### REQUIRED ACTION
Among the entries below, find the line with "resolve (.absoluteX a)", then quote it and each following line up to and including the line with "(∀ (p : Flags)", and nothing else.

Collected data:

::::::::

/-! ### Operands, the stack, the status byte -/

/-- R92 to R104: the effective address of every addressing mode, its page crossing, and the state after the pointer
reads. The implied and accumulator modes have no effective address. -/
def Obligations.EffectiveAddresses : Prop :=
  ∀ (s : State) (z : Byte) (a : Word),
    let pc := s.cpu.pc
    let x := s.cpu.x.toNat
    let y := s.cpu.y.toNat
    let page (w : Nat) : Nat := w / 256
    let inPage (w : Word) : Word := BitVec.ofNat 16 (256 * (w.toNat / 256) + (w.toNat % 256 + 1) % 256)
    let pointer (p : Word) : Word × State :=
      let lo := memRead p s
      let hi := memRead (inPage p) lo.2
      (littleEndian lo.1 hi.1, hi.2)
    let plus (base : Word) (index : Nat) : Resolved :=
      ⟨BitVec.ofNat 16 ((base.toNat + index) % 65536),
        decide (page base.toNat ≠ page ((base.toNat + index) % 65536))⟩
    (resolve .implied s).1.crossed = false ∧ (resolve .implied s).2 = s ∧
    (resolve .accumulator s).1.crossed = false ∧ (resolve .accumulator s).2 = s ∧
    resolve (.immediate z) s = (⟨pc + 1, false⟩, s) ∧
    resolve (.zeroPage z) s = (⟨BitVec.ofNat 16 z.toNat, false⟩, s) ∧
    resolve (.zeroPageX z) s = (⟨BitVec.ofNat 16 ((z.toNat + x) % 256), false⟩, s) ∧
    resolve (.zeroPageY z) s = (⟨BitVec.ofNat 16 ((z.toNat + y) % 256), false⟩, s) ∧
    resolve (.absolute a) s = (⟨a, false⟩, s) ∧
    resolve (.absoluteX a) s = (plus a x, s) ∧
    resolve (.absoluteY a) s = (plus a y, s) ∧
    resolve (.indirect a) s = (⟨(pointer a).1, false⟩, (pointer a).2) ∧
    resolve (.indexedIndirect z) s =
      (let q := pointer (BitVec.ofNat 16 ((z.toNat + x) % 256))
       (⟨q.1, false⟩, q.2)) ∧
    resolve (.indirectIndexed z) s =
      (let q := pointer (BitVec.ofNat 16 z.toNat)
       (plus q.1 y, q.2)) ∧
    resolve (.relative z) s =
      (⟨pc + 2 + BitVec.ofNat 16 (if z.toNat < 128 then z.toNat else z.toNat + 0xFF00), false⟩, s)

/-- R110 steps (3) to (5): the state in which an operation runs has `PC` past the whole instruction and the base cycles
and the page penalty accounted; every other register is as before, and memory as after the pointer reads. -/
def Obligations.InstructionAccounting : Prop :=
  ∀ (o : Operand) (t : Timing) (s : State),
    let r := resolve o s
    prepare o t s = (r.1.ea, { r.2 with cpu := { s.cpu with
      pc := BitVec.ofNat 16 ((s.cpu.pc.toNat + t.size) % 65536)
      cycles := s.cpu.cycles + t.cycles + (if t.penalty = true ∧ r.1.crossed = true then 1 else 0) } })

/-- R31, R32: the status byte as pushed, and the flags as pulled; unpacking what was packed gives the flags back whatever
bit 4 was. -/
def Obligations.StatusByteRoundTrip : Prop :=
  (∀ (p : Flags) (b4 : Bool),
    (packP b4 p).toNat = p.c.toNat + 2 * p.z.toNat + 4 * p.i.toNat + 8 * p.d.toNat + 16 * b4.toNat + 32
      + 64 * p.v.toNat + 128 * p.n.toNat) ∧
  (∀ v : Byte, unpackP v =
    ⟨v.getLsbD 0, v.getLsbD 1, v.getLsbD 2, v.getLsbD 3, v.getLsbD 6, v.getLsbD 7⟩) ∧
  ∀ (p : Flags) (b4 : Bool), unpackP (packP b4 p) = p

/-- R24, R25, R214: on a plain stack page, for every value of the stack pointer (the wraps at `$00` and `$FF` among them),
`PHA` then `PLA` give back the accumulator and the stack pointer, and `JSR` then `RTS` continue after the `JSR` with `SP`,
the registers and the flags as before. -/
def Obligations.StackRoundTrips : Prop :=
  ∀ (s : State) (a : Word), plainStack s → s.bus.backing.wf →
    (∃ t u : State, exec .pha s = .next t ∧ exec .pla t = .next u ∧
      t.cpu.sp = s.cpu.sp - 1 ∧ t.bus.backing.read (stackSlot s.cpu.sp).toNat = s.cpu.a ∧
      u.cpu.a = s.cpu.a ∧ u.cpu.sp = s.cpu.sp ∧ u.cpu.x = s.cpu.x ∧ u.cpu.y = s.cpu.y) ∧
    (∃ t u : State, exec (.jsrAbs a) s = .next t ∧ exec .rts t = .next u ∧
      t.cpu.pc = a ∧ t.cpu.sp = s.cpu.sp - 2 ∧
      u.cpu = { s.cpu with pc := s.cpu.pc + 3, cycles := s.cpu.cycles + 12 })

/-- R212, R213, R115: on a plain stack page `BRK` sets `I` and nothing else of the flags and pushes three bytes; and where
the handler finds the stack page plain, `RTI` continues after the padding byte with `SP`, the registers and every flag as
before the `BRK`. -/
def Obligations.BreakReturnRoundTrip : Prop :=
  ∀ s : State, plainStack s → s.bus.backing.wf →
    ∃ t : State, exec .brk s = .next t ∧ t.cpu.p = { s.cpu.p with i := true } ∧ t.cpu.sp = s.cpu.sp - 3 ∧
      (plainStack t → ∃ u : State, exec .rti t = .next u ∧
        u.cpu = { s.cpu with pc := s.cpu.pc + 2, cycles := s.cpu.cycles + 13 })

::::::::

### SOLUTION TO THE PROBLEM
    resolve (.absoluteX a) s = (plus a x, s) ∧
    resolve (.absoluteY a) s = (plus a y, s) ∧
    resolve (.indirect a) s = (⟨(pointer a).1, false⟩, (pointer a).2) ∧
    resolve (.indexedIndirect z) s =
      (let q := pointer (BitVec.ofNat 16 ((z.toNat + x) % 256))
       (⟨q.1, false⟩, q.2)) ∧
    resolve (.indirectIndexed z) s =
      (let q := pointer (BitVec.ofNat 16 z.toNat)
       (plus q.1 y, q.2)) ∧
    resolve (.relative z) s =
      (⟨pc + 2 + BitVec.ofNat 16 (if z.toNat < 128 then z.toNat else z.toNat + 0xFF00), false⟩, s)

/-- R110 steps (3) to (5): the state in which an operation runs has `PC` past the whole instruction and the base cycles
and the page penalty accounted; every other register is as before, and memory as after the pointer reads. -/
def Obligations.InstructionAccounting : Prop :=
  ∀ (o : Operand) (t : Timing) (s : State),
    let r := resolve o s
    prepare o t s = (r.1.ea, { r.2 with cpu := { s.cpu with
      pc := BitVec.ofNat 16 ((s.cpu.pc.toNat + t.size) % 65536)
      cycles := s.cpu.cycles + t.cycles + (if t.penalty = true ∧ r.1.crossed = true then 1 else 0) } })

/-- R31, R32: the status byte as pushed, and the flags as pulled; unpacking what was packed gives the flags back whatever
bit 4 was. -/
def Obligations.StatusByteRoundTrip : Prop :=
  (∀ (p : Flags) (b4 : Bool),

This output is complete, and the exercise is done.